Try it: Two lines mark the range in the entries below: the one holding "let es := entriesOf 4 d" and the one holding "and hist_fill. -/". Set down those two and all lines between them, exactly.

Saved data entries:
-- ==== Sys2Proof/Machine/Stairwell.lean ====
section
/-!
DEFINITION. Machine/Stairwell.lean: the Stairwell (chapter 07): admission, lookup, input state, squash and commit.
-/
namespace Sys2Proof.Machine

/-! ### Entries -/

/-- A Stairwell entry. -/
def Wing.stair (x : Wing) (i : Nat) : Option Stair := x.stairs.find? (fun y => y.index == i)

/-- The Stairwell entry of a packet. -/
def Wing.stairOf (x : Wing) (id : Nat) : Option Stair := x.stairs.find? (fun y => y.pkt.id == id)

/-- Replaces an entry. -/
def Wing.setStair (x : Wing) (y : Stair) : Wing :=
  { x with stairs := x.stairs.map (fun (z : Stair) => if z.index = y.index then y else z) }

/-- Replaces an entry of a Wing. -/
def State.setStair (s : State) (w : Nat) (y : Stair) : State := s.setWing w ((s.wing w).setStair y)

/-- The instance of a partition on a Wing (Table 21-3). -/
def pwIx (w p : Nat) : Nat := 16 * w + p

/-- Quarter-Galleries of a partition on a Wing as a mask. -/
def Partition.quartersOn (x : Partition) (w : Nat) : Nat := if w = 0 then x.quarters0 else x.quarters1

/-- Quarter-Galleries of a partition on a Wing. -/
def Partition.quarterCount (x : Partition) (w : Nat) : Nat :=
  ((List.range 12).filter (fun i => bitOf (x.quartersOn w) i)).length

/-- R63: the Stairwell quota of a partition on a Wing. -/
def State.stairQuota (s : State) (w p : Nat) : Nat :=
  if s.is4840 then (s.partOf p).stairQuota else 32768 * (s.partOf p).quarterCount w / 12

/-- Entries that a partition holds on a Wing. -/
def Wing.held (x : Wing) (p : Nat) : Nat := (x.stairs.filter (fun y => y.pkt.partition == p)).length

/-- The lowest free index. -/
def Wing.freeStair (x : Wing) : Nat :=
  ((List.range (x.stairs.length + 1)).find? (fun i => (x.stair i).isNone)).getD x.stairs.length

/-! ### Dispatch and admission (R64, R264 to R266, R511) -/

/-- R266: the youngest entry of the same flow. -/
def Wing.predOf (x : Wing) (k : Packet) : Option Nat :=
  ((x.stairs.filter (fun y => y.pkt.partition == k.partition && y.pkt.key == k.key)).getLast?).map (fun y => y.pkt.id)

/-- R264, R266: the packet enters the Stairwell. -/
def State.enterStairs (s : State) (w : Nat) (k : Packet) : State :=
  let x := s.wing w
  let y : Stair := { index := x.freeStair, pkt := k, pred := x.predOf k, token := k.token, since := s.nt }
  (s.setWing w { x with stairs := x.stairs ++ [y] }).bump (Ctr.pwAdmitted (pwIx w k.partition))

/-- R511: the packet's epoch is that of a staged swap whose fill has not ended. -/
def Partition.awaitsFill (x : Partition) (epoch : Nat) : Bool :=
  (match x.fill with | some f => f.epoch == epoch | none => false) ||
    (match x.armedEpoch with | some e => e.staged && e.number == epoch | none => false)

/-- R26, Table 07-7: Stairwell entries of a Wing. -/
def stairEntries : Nat := 32768

/-- R26, R64, R511: the packet can enter the Stairwell now. -/
def State.canAdmit (s : State) (w : Nat) (k : Packet) : Bool :=
  !(s.partOf k.partition).awaitsFill k.epoch && decide ((s.wing w).held k.partition < s.stairQuota w k.partition) &&
    decide ((s.wing w).stairs.length < stairEntries)

/-- R64: what a dispatcher queue has room for: it is full at 2,048 tokens and holds 1,280 more. -/
def dispatchRoom : Nat := 2048 + pastPorch

/-- DISPATCH (R264, R548): the first token goes to its home Wing's Stairwell, or to the dispatcher queue of R64. -/
def execDispatch (s : State) : Host.Outcome State Fault Refusal :=
  .next (
    match s.hall.tokens with
    | [] => s
    | k :: rest =>
      let w := s.homeWing k.hash
      let p := k.partition
      let x := s.wing w
      let enters := s.wingFree w && (x.queue p).isEmpty && s.canAdmit w k
      if !s.hallFree || (!enters && decide (dispatchRoom ≤ (x.queue p).length)) then s
      else
        let s := { s with hall := { s.hall with tokens := rest } }
        let s := s.bump (Ctr.partRateOffered p)
        let s := if (s.partOf p).awaitsFill k.epoch then s.bump (Ctr.partGapOverrun p) else s
        if enters then s.enterStairs w k
        else (s.setWing w { x with queues := mput x.queues p (x.queue p ++ [k]) }).withhold)

/-- QUOTA_RELEASE (R64, R511): the oldest packet of a dispatcher queue is admitted. -/
def execQuotaRelease (wing partition : Nat) (s : State) : Host.Outcome State Fault Refusal :=
  .next (
    let x := s.wing wing
    match x.queue partition with
    | [] => s
    | k :: rest =>
      if !s.wingFree wing || !s.canAdmit wing k then s
      else (s.setWing wing { x with queues := mput x.queues partition rest }).enterStairs wing k)

/-! ### Requests of a resynchronising standby (R752, R753) -/

/-- R753: the standby asks for a unit, once. -/
def State.requestUnit (s : State) (w p unit : Nat) : State :=
  if s.pair.requests.contains (p, w, unit) then s
  else
    let s := { s with pair := { s.pair with requests := s.pair.requests ++ [(p, w, unit)] } }
    let s := s.bump Ctr.pairBlockRequests
    (s.pairSend (fun _ => .blockRequest p w unit)).2.2

/-- The Q image of a unit: the unit's present contents (R751). -/
def State.unitImage (s : State) (w p unit : Nat) : PairUnit :=
  let x := s.wing w
  if windowsUnit 0 ≤ unit then s.windowsImage p (unit - windowsUnit 0)
  else if maximaUnit 0 ≤ unit then .maxima (unit - maximaUnit 0) (mget [] s.hall.maxima (4 * p + (unit - maximaUnit 0)))
  else if larderUnit 0 ≤ unit then .larder (unit - larderUnit 0) (s.readBlock p (unit - larderUnit 0))
  else if overflowUnit 0 ≤ unit then .overflow (unit - overflowUnit 0) ((x.ovEntry (unit - overflowUnit 0)).bytes 0)
  else .bucket unit (bucketBytes (x.bucket unit) 0)

/-- R752: the primary sends the Q image of a unit, once: the one that it saved, or else the unit's present contents. -/
def State.sendUnit (s : State) (w p unit : Nat) : State :=
  match s.resyncOf p w with
  | none => s
  | some r =>
    if r.sent.contains unit then s
    else s.sendImage w p (((r.saved.find? (fun e => e.1 == unit)).map (·.2)).getD (s.unitImage w p unit))

/-- R752: first touch: a packet is about to write a unit. -/
def State.firstTouch (s : State) (w p stamp unit : Nat) : State := s.saveImage p w stamp (s.unitImage w p unit)

/-- R746: a unit's image with the hit bit set on a slot that holds its entry_gen. -/
def PairUnit.hit (h gen : Nat) : PairUnit → PairUnit
  | .bucket b d =>
    let es := entriesOf 4 d
    let e := (es[hWay h]?).getD {}
    if e.valid ∧ e.gen = gen then .bucket b (bucketBytes (es.set (hWay h) { e with hit := true }) 0) else .bucket b d
  | .overflow i d =>
    let e := entryOf d
    if e.valid ∧ e.gen = gen then .overflow i ({ e with hit := true }.bytes 0) else .overflow i d
  | u => u

/-! ### Flow elements and headers (R182, R185, R198 to R200, R293) -/

/-- R198: prev_pkts, prev_bytes, cur_pkts, cur_bytes and elapsed of a window slot, from an input block. -/
def winValues (img : Image) (h : Bytes) (slot t n : Nat) : Nat × Nat × Nat × Nat × Nat :=
  let g := img.window slot
  let k0 := windowIndex g.1 g.2 t
  let off := 0x18 + 16 * slot
  let cp := leAt h off 4
  let cb := leAt h (off + 4) 4
  let last := leAt h 0x10 8
  let elapsed := fun (k : Int) (t : Nat) => ((t : Int) - ((16000 * g.2 : Nat) + k * ((16000 * g.1 : Nat) : Int))).toNat
  if leAt h 8 4 = 0 then (0, 0, 1, min n 4294967295, elapsed k0 t)
  else
    let j := windowIndex g.1 g.2 last
    let k := if k0 < j then j else k0
    let e := elapsed k (max t last)
    if k = j then (leAt h (off + 8) 4, leAt h (off + 12) 4, satAdd 4294967295 cp 1, satAdd 4294967295 cb n, e)
    else if k = j + 1 then (cp, cb, 1, min n 4294967295, e)
    else (0, 0, 1, min n 4294967295, e)

/-- R200: the stamp that FLOW_IAT, WIN_ELAPSED and the new header use. -/
def flowStamp (h : Bytes) (t : Nat) : Nat := if leAt h 8 4 = 0 then t else max t (leAt h 0x10 8)

/-- Table 05-2: a source of the flow class. -/
def flowSource (img : Image) (h : Bytes) (t n : Nat) (f : Feature) : Nat :=
  let count := leAt h 8 4
  let v := winValues img h f.arg t n
  match f.source with
  | 0x100 => count
  | 0x101 => if count = 0 then max64 else flowStamp h t - leAt h 0x10 8
  | 0x102 => if count = 0 then 1 else 0
  | 0x103 => v.2.2.1
  | 0x104 => v.2.2.2.1
  | 0x105 => v.1
  | 0x106 => v.2.1
  | 0x107 => v.2.2.2.2
  | _ => 0

/-- R182, R185: writes the flow elements of a token from an input block. -/
def flowElements (img : Image) (cfg : SlotCfg) (h : Bytes) (t n : Nat) (tok : List Bf16) : List Bf16 :=
  (cfg.features.filter (fun f => !f.packetClass)).foldl (fun tok f => f.write (flowSource img h t n f) tok) tok

/-- R199, R285: the header of a packet's new state; `hist` holds hist_pos and hist_fill. -/
def newHeader (img : Image) (h : Bytes) (epoch handle gen t n hist : Nat) : Bytes :=
  let win := fun (slot : Nat) =>
    let v := winValues img h slot t n
    leBytes 4 v.2.2.1 ++ leBytes 4 v.2.2.2.1 ++ leBytes 4 v.1 ++ leBytes 4 v.2.1
  leBytes 4 handle ++ leBytes 2 epoch ++ leBytes 1 gen ++ leBytes 1 1 ++ leBytes 4 (satAdd 4294967295 (leAt h 8 4) 1)
    ++ leBytes 4 hist ++ leBytes 8 (flowStamp h t) ++ win 0 ++ win 1 ++ zeroBytes 8

/-- R293: the history fields behind those of an input header, for a depth H. -/
def histNext (h : Bytes) (depth : Nat) : Nat :=
  let v := leAt h 0xC 4
  if depth = 0 then 0 else (v % 16 + 1) % depth + 16 * min (v / 16 % 32 + 1) depth

/-- R296: the initial state of a lookup. -/
def initialBlock (img : Image) (epoch handle gen size : Nat) : Bytes :=
  let st := img.layout.pattern.take (size - 64)
  leBytes 4 handle ++ leBytes 2 epoch ++ leBytes 1 gen ++ leBytes 1 1 ++ zeroBytes 56 ++ st ++ zeroBytes (size - 64 - st.length)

Task solution:
    let es := entriesOf 4 d
    let e := (es[hWay h]?).getD {}
    if e.valid ∧ e.gen = gen then .bucket b (bucketBytes (es.set (hWay h) { e with hit := true }) 0) else .bucket b d
  | .overflow i d =>
    let e := entryOf d
    if e.valid ∧ e.gen = gen then .overflow i ({ e with hit := true }.bytes 0) else .overflow i d
  | u => u

/-! ### Flow elements and headers (R182, R185, R198 to R200, R293) -/

/-- R198: prev_pkts, prev_bytes, cur_pkts, cur_bytes and elapsed of a window slot, from an input block. -/
def winValues (img : Image) (h : Bytes) (slot t n : Nat) : Nat × Nat × Nat × Nat × Nat :=
  let g := img.window slot
  let k0 := windowIndex g.1 g.2 t
  let off := 0x18 + 16 * slot
  let cp := leAt h off 4
  let cb := leAt h (off + 4) 4
  let last := leAt h 0x10 8
  let elapsed := fun (k : Int) (t : Nat) => ((t : Int) - ((16000 * g.2 : Nat) + k * ((16000 * g.1 : Nat) : Int))).toNat
  if leAt h 8 4 = 0 then (0, 0, 1, min n 4294967295, elapsed k0 t)
  else
    let j := windowIndex g.1 g.2 last
    let k := if k0 < j then j else k0
    let e := elapsed k (max t last)
    if k = j then (leAt h (off + 8) 4, leAt h (off + 12) 4, satAdd 4294967295 cp 1, satAdd 4294967295 cb n, e)
    else if k = j + 1 then (cp, cb, 1, min n 4294967295, e)
    else (0, 0, 1, min n 4294967295, e)

/-- R200: the stamp that FLOW_IAT, WIN_ELAPSED and the new header use. -/
def flowStamp (h : Bytes) (t : Nat) : Nat := if leAt h 8 4 = 0 then t else max t (leAt h 0x10 8)

/-- Table 05-2: a source of the flow class. -/
def flowSource (img : Image) (h : Bytes) (t n : Nat) (f : Feature) : Nat :=
  let count := leAt h 8 4
  let v := winValues img h f.arg t n
  match f.source with
  | 0x100 => count
  | 0x101 => if count = 0 then max64 else flowStamp h t - leAt h 0x10 8
  | 0x102 => if count = 0 then 1 else 0
  | 0x103 => v.2.2.1
  | 0x104 => v.2.2.2.1
  | 0x105 => v.1
  | 0x106 => v.2.1
  | 0x107 => v.2.2.2.2
  | _ => 0

/-- R182, R185: writes the flow elements of a token from an input block. -/
def flowElements (img : Image) (cfg : SlotCfg) (h : Bytes) (t n : Nat) (tok : List Bf16) : List Bf16 :=
  (cfg.features.filter (fun f => !f.packetClass)).foldl (fun tok f => f.write (flowSource img h t n f) tok) tok

/-- R199, R285: the header of a packet's new state; `hist` holds hist_pos and hist_fill. -/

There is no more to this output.